Collected data
────────────────

-- ==== Sys2Proof/Laws/Memory.lean ====
section
/-! SUPPORT. The memory that holds BUF: read after write, and that every operation keeps the canonical form. -/

namespace Sys2Proof.Machine

theorem Memory.wfFrom_mono {m : Memory} {x y : Nat} (h : y ≤ x) (hm : Memory.wfFrom x m = true) :
    Memory.wfFrom y m = true := by
  cases m with
  | nil => rfl
  | cons c m =>
    obtain ⟨p, q⟩ := c
    simp only [Memory.wfFrom, Bool.and_eq_true, decide_eq_true_eq] at *
    exact ⟨⟨by omega, hm.1.2⟩, hm.2⟩

/-- Below its first address a canonical memory reads as unlisted. -/
theorem Memory.read_below {m : Memory} {x a : Nat} (hm : Memory.wfFrom x m = true) (ha : a < x) :
    Memory.read m a = Memory.unlisted := by
  induction m generalizing x with
  | nil => rfl
  | cons c m ih =>
    simp only [Memory.wfFrom, Bool.and_eq_true, decide_eq_true_eq] at hm
    rw [Memory.read, if_neg (by omega)]
    exact ih hm.2 (by omega)

/-- A byte just written reads back; every other address reads as before. -/
theorem Memory.read_write {m : Memory} {x : Nat} (hm : Memory.wfFrom x m = true) (y : Nat) (b : Byte) (a : Nat) :
    Memory.read (Memory.write m y b) a = if a = y then b else Memory.read m a := by
  have one : ∀ (r : Memory), Memory.read ((y, b) :: r) a = if a = y then b else Memory.read r a := by
    intro r
    by_cases ha : a = y
    · rw [if_pos ha, Memory.read, if_pos ha.symm]
    · rw [if_neg ha, Memory.read, if_neg (Ne.symm ha)]
  induction m generalizing x with
  | nil =>
    rw [Memory.write]
    split
    · rename_i hb
      split
      · exact hb.symm
      · rfl
    · exact one []
  | cons c m ih =>
    obtain ⟨p, q⟩ := c
    simp only [Memory.wfFrom, Bool.and_eq_true, decide_eq_true_eq] at hm
    have below : a ≤ p → Memory.read m a = Memory.unlisted := fun h => Memory.read_below hm.2 (by omega)
    rw [Memory.write]
    split
    · split
      · rename_i hlt hb
        split
        · rename_i ha
          rw [hb, Memory.read, if_neg (by omega), below (by omega)]
        · rfl
      · exact one _
    · split
      · rename_i hlt heq
        subst heq
        split
        · rename_i hb
          by_cases ha : a = y
          · rw [if_pos ha, hb, below (by omega)]
          · rw [if_neg ha, Memory.read, if_neg (Ne.symm ha)]
        · rw [one, Memory.read]
          by_cases ha : a = y
          · rw [if_pos ha, if_pos ha]
          · rw [if_neg ha, if_neg ha, if_neg (Ne.symm ha)]
      · rename_i h1 h2
        rw [Memory.read, Memory.read, ih hm.2]
        by_cases hp : p = a
        · rw [if_pos hp, if_pos hp, if_neg (by omega)]
        · rw [if_neg hp, if_neg hp]

/-- A write keeps the canonical form. -/
theorem Memory.wfFrom_write {m : Memory} {x : Nat} (hm : Memory.wfFrom x m = true) {y : Nat} (hy : x ≤ y) (b : Byte) :
    Memory.wfFrom x (Memory.write m y b) = true := by
  induction m generalizing x with
  | nil => by_cases hb : b = Memory.unlisted <;> simp_all [Memory.write, Memory.wfFrom]
  | cons c m ih =>
    obtain ⟨p, q⟩ := c
    have hm' := hm
    simp only [Memory.wfFrom, Bool.and_eq_true, decide_eq_true_eq] at hm
    rw [Memory.write]
    split
    · split
      · exact hm'
      · rename_i hlt hb
        simp only [Memory.wfFrom, Bool.and_eq_true, decide_eq_true_eq]
        exact ⟨⟨hy, hb⟩, ⟨by omega, hm.1.2⟩, hm.2⟩
    · split
      · rename_i heq
        subst heq
        split
        · exact Memory.wfFrom_mono (by omega) hm.2
        · rename_i hb
          simp only [Memory.wfFrom, Bool.and_eq_true, decide_eq_true_eq]
          exact ⟨⟨hy, hb⟩, hm.2⟩
      · simp only [Memory.wfFrom, Bool.and_eq_true, decide_eq_true_eq]
        exact ⟨hm.1, ih hm.2 (by omega)⟩

theorem Memory.wf_write {m : Memory} (hm : Memory.wf m = true) (y : Nat) (b : Byte) :
    Memory.wf (Memory.write m y b) = true := Memory.wfFrom_write hm (Nat.zero_le y) b

theorem Memory.wf_writeList {m : Memory} (hm : Memory.wf m = true) (y : Nat) (bs : List Byte) :
    Memory.wf (Memory.writeList m y bs) = true := by
  induction bs generalizing m y with
  | nil => exact hm
  | cons b bs ih => exact ih (Memory.wf_write hm y b) (y + 1)

theorem Memory.wf_ofBytes (buf : List Byte) : Memory.wf (Memory.ofBytes buf) = true :=
  Memory.wf_writeList rfl 0 buf

theorem Memory.wfFrom_below {m : Memory} {x : Nat} (hm : Memory.wfFrom x m = true) (y : Nat) :
    Memory.wfFrom x (Memory.below m y) = true := by
  induction m generalizing x with
  | nil => rfl
  | cons c m ih =>
    simp only [Memory.wfFrom, Bool.and_eq_true, decide_eq_true_eq] at hm
    rw [Memory.below, List.filter_cons]
    split
    · simp only [Memory.wfFrom, Bool.and_eq_true, decide_eq_true_eq]
      exact ⟨hm.1, ih hm.2⟩
    · exact Memory.wfFrom_mono (by omega) (ih hm.2)

/-- The addresses a write leaves listed. -/
theorem Memory.mem_write {m : Memory} {y : Nat} {b : Byte} {c : Host.Cell} (h : c ∈ Memory.write m y b) :
    c = (y, b) ∨ c ∈ m := by
  induction m with
  | nil =>
    rw [Memory.write] at h
    split at h <;> simp_all
  | cons d m ih =>
    obtain ⟨p, q⟩ := d
    rw [Memory.write] at h
    split at h
    · split at h <;> simp_all
    · split at h
      · split at h
        · simp [h]
        · rcases List.mem_cons.1 h with h | h <;> simp [h]
      · rcases List.mem_cons.1 h with h | h
        · simp [h]
        · rcases ih h with h | h <;> simp [h]

theorem Memory.mem_writeList {m : Memory} {y : Nat} {bs : List Byte} {c : Host.Cell}
    (h : c ∈ Memory.writeList m y bs) : c ∈ m ∨ c.1 < y + bs.length := by
  induction bs generalizing m y with
  | nil => exact .inl h
  | cons b bs ih =>
    rcases ih h with h | h
    · rcases Memory.mem_write h with rfl | h
      · right; simp
      · exact .inl h
    · right; simp only [List.length_cons]; omega

/-- A loaded buffer lists addresses inside the buffer only. -/
theorem Memory.mem_ofBytes {buf : List Byte} {c : Host.Cell} (h : c ∈ Memory.ofBytes buf) : c.1 < buf.length := by
  simpa using (Memory.mem_writeList h).resolve_left (by simp)

/-- A loaded list of bytes reads back, byte by byte. -/
theorem Memory.read_writeList {m : Memory} (hm : Memory.wf m = true) (y : Nat) (bs : List Byte) (a : Nat) :
    Memory.read (Memory.writeList m y bs) a =
      if y ≤ a ∧ a < y + bs.length then bs.getD (a - y) 0 else Memory.read m a := by
  induction bs generalizing m y with
  | nil => rw [if_neg (by simp only [List.length_nil]; omega)]; rfl
  | cons b bs ih =>
    rw [Memory.writeList, ih (Memory.wf_write hm y b), Memory.read_write hm]
    by_cases h0 : a = y
    · subst h0
      rw [if_neg (by omega), if_pos rfl, if_pos (by simp only [List.length_cons]; omega)]
      simp
    · by_cases h1 : y + 1 ≤ a ∧ a < y + 1 + bs.length
      · rw [if_pos h1, if_pos (by simp only [List.length_cons]; omega)]
        obtain ⟨k, rfl⟩ : ∃ k, a = y + 1 + k := ⟨a - (y + 1), by omega⟩
        rw [show y + 1 + k - (y + 1) = k by omega, show y + 1 + k - y = k + 1 by omega, List.getD_cons_succ]
      · rw [if_neg h1, if_neg h0, if_neg (by simp only [List.length_cons]; omega)]

end Sys2Proof.Machine
end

────────────────

PROBLEM DESCRIPTION
For each line above that contains the word "keeps", copy that line.

SOLVED EXERCISE
/-! SUPPORT. The memory that holds BUF: read after write, and that every operation keeps the canonical form. -/
/-- A write keeps the canonical form. -/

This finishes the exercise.